Словом, решили мы в знак протеста объявить восьмидневную голодовку, а на Мадридскую встречу отправить свое свидетельство. И начало этой голодовки назначено на 7 сентября, и текст нашего обращения уже ушел в Мадрид нашими секретными каналами. Переменить это никак нельзя. Вот и считаем: сегодня начатая голодовка продлится в лучшем случае до 30 августа (это если Наташе не добавят срок ШИЗО). Не успеем выйти из первой - начинать вторую. А куда денешься? Одну меру мы, впрочем, принимаем: решением зоны запрещаем пани Ядвиге в этот раз голодать. Просто не выживет, если две голодовки подряд. О, какие магические слова - решение зоны! Иначе пани Ядвигу, с ее кремень-характером, пожалуй бы, и не отговорили. Она сразу же начинает ухаживать за нами, голодающими. Смеемся:
- Да что вы, пани Ядвига, ведь только первый день! Мы еще и не проголодались как следует!
Она упорствует:
- Ничего, ничего, нужно с первых часов экономить силы!
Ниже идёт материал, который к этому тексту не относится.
/-- A piece of a window request has been performed: with the last one the request is. -/
def Req.advance (r : Req) (n : Nat) (got : Quad) (tag : Bool) : Req :=
  if r.len ≤ r.pos + n then { r with phase := .done got tag 0 } else { r with pos := r.pos + n, got := got }

/-- WINDOW_LOAD_SERVE, WINDOW_STORE_APPLY for a request of this module. -/
def State.serveWindow (s : State) (id : Nat) (r : Req) : State :=
  let put (s : State) (p : Phase) : State := s.setReq id { r with phase := p }
  let p := placeOf s.bridge.chip (coreOf r.tid) (r.addr + BitVec.ofNat 64 r.pos)
  let n := r.piece p
  let off := match p with | .core _ o => o | _ => 0
  let dead := match p with | .core c _ => (s.core c).quarantined | _ => false
  if r.phase ≠ .sent ∨ s.windowBehind id r then s
  -- the agent registers of a quarantined core still read (05 R166)
  else if dead && !(decide (r.kind = .load) && touchesAgent r.addr r.len) then put s (.fault 0x39)
  else
    match r.kind with
    | .load =>
      if touchesAgent r.addr r.len then
        match p with
        | .core c _ => (match s.agentWord r.tid c (off - agentBase) with
          | .ok v => put s (.done (v.setWidth 128) false 0)
          | .error e => put s (.fault e))
        | _ => s
      else (match s.localLoad r.tid p n with
        | .ok (v, tag) => s.setReq id (r.advance n (r.got ||| v <<< (8 * r.pos)) tag)
        | .error e => put s (.fault e))
    | .watch slot hidden =>
      (match s.armLocal r slot hidden p with
       | (s', .ok v) => put s' (.done (BitVec.ofNat 128 v) false 0)
       | (_, .hold) => s
       | (_, .fault e) => put s (.fault e))
    | .store =>
      if touchesAgent r.addr r.len then put s (.fault 0x28)
      else (match s.localStore r.tid p (((valueBytes r.len r.data).drop r.pos).take n) r.tag with
        | (s', .ok ()) => s'.setReq id (r.advance n 0 false)
        | (_, .hold) => s
        | (_, .fault e) => put s (.fault e))
    | _ =>
      (match s.localAtomic r p with
       | (s', .ok (v, tag, f)) => put s' (.done v tag f)
       | (_, .hold) => s
       | (_, .fault e) => put s (.fault e))

/-- The partition whose load holds a core of this module (18 R461). -/
def State.partOfCore (s : State) (core : Nat) : Option Nat :=
  (s.loads.find? (fun (_, l) => decide (l.core0 ≤ core ∧ core < l.core0 + l.cores) &&
      (l.state == .live || l.state == .stopping))).bind (fun (_, l) => (tget s.baskets l.basket).map Basket.part)

/-- WINDOW_DOMAIN_REFUSAL (18 R461): the request's tag is not that of the partition whose load holds the core. -/
def State.domainRefused (s : State) (core : Nat) (tag : BitVec 16) : Bool :=
  match (s.partOfCore core).bind (fun p => tget s.parts p) with
  | some p => decide (p.domTag ≠ tag.toNat)
  | none => true

/-- A window access of a party of another module, served at its target core here (18 R460). The right of the issuer over a
warm context is decided with entries that travel with the request and are outside this module: a free choice (log 23, DESIGN CHOICE) (log 119, DESIGN CHOICE). -/
def State.servePeer (s : State) (chip : BitVec 9) (tag : BitVec 16) (addr : Word) (op : PeerOp) : State :=
  let p := placeOf s.bridge.chip 0 addr
  let reply (s : State) (v : Quad) (tag : Bool) (c : Byte) : State := s.emit (.peerReply chip.toNat addr v tag c)
  let core := match p with
    | .core c _ => c
    | .clu k off => (scratchOwner k off).1
    | _ => 0
  if s.steward.power ≠ .aster then s  -- the module wakes first (19 R471)
  else if s.domainRefused core tag then reply s 0 false 0x28
  else
    let me := 2 ^ 28  -- no thread of this module
    let r : Req := { tid := me, order := 0, part := (s.partOfCore core).getD 0, kind := .load, target := .core core, addr := addr
                     len := 8, data := 0, tag := false, hid := 0, depth := 0, host := false, unv := true, ldc := true
                     signed := false, hint := .none, scope := .mod, acq := false, rel := false, counted := false, sentAt := s.cycle
                     fill := none, pos := 0, got := 0, phase := .sent }
    -- what waits for another thread's hold leaves the state as it was
    let store (bs : List Byte) (tg : Bool) (s' : State) (answer : Quad) : State :=
      if touchesAgent addr bs.length then reply s 0 false 0x28
      else match s'.localStore me p bs tg with
        | (s', .ok ()) => reply s' answer false 0
        | (_, .hold) => s
        | (_, .fault e) => reply s 0 false e
    let atomic (r : Req) (s' : State) (f : State → State) : State :=
      if touchesAgent addr r.len then reply s 0 false 0x28
      else match s'.localAtomic r p with
        | (s', .ok (o, tg, _)) => reply (f s') o tg 0
        | (_, .hold) => s
        | (_, .fault e) => reply s 0 false e
    match op with
    | .load n =>
      if touchesAgent addr n then
        let (s, ok) := s.choose
        let off := match p with | .core _ o => o - agentBase | _ => 0
        if n ≠ 8 then reply s 0 false 0x09
        else if ok then reply s ((s.agentShows core off).setWidth 128) false 0 else reply s 0 false 0x28
      else match s.localLoad me p n with
        | .ok (v, tg) => reply s v tg 0
        | .error e => reply s 0 false e
    | .store bs tg => store bs tg s 0
    | .atomic kind w v tg => atomic { r with kind := .amo kind.toNat, len := widthBytes w, data := v, tag := tg } s id
    | .cas w e et v tg => atomic { r with kind := .cas e et, len := widthBytes w, data := v, tag := tg } s id
    | .lres tid w =>
      let r := { r with kind := .lres, len := widthBytes w }
      let flat := match s.localFlat p r.len with | .ok fs => fs.headD 0 | .error _ => 0
      atomic r (s.dropPeerResv chip.toNat tid.toNat) (fun s => s.addPeerResv chip.toNat tid.toNat (r.localResv p flat))
    | .scond tid w v tg ok =>
      let n := widthBytes w
      let free := s.dropPeerResv chip.toNat tid.toNat
      if ok && s.peerReserved chip.toNat tid.toNat addr n then store (leBytes n v.toNat) tg free 1
      else atomic { r with kind := .scond, len := n } free id
    | .agent _ _ _ _ _ _ _ => s
    | .watch tid slot hidden =>
      (match s.localLoad me p 1 with
       | .error e => reply s 0 false e
       | .ok _ =>
         match s.placeLocal p ⟨chip.toNat, tid.toNat, slot.toNat, hidden, 0, 0⟩ with
         | some (s', seq) => reply s' (BitVec.ofNat 128 seq) false 0
         | none => s)
    | .unwatch tid slot hidden =>
      (match s.forgetRecord (fun r => r.isOf chip.toNat tid.toNat slot.toNat hidden) true with
       | some s' => reply s' 0 false 0
       | none => s)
Нюрка в недоумении: где ее обед? Мы обычно уделяем ей все, что хоть как-то съедобно для кошки, из собственного пайка, а тут все отправляем обратно на кухню. И в доме хоть шаром покати, ларька-то нас в августе лишили! Хоть и выводили туда всех, а купить что-то позволили одной Владимировой. У Владимировой же к кошке сложное отношение: то она ее в морду целует, то грозится убить вместе с нами со всеми. Нам еще приходится присматривать, чтоб она ее исподтишка не пинала - при нас не смеет.
Мы пытаемся объяснить Нюрке, что такое голодовка, но она отвечает вопросительным "мяу?". Потом, сообразив, что толку от нас не дождешься, надолго исчезает. Вечером я сижу на травке, стараясь не чувствовать, как начинает сосать под ложечкой. И слышу за собой ликующее "мр-р-р!" Это Нюрка где-то раздобыла большую мышь и теперь кладет ее, задушенную, передо мной. Мы обычно хвалили Нюрку за исполнение обязанностей: к похвалам она очень чувствительна. И я, со всей добросовестностью, ахаю:
- Ай да Нюрочка! Ай да умница! Ах, охотница ты наша ненаглядная! Да без тебя бы нас уже заели эти мыши! Да где ж ты такую серую раздобыла? Героиня! Красавица! Пионерка! Отличница!
Однако Нюрка, выслушав положенные восторги, еще чего-то от меня хочет. И дает понять весьма недвусмысленно - чего именно. Оказывается, она не из хвастовства принесла мне свою добычу, она хочет меня накормить! Как могу, объясняю ей, что в голодовке не положено есть даже мышей. Поняла? Поняла. Берет свою жертву в зубы и уносит. Потом оказывается, что она приволокла ее в дом и пыталась угощать всех по очереди! Выслушав многократные вежливые отказы, сообразила, наконец, что голодовка - дело серьезное, и деликатно слопала свою мышь в сторонке, стараясь, чтоб никто не видел. Поучиться бы у Нюрки нашей Владимировой! Голодовку она, конечно, не держит, откровенно радуется расправе над Таней и Наташей:
- Вот, двумя сволочами в зоне меньше стало!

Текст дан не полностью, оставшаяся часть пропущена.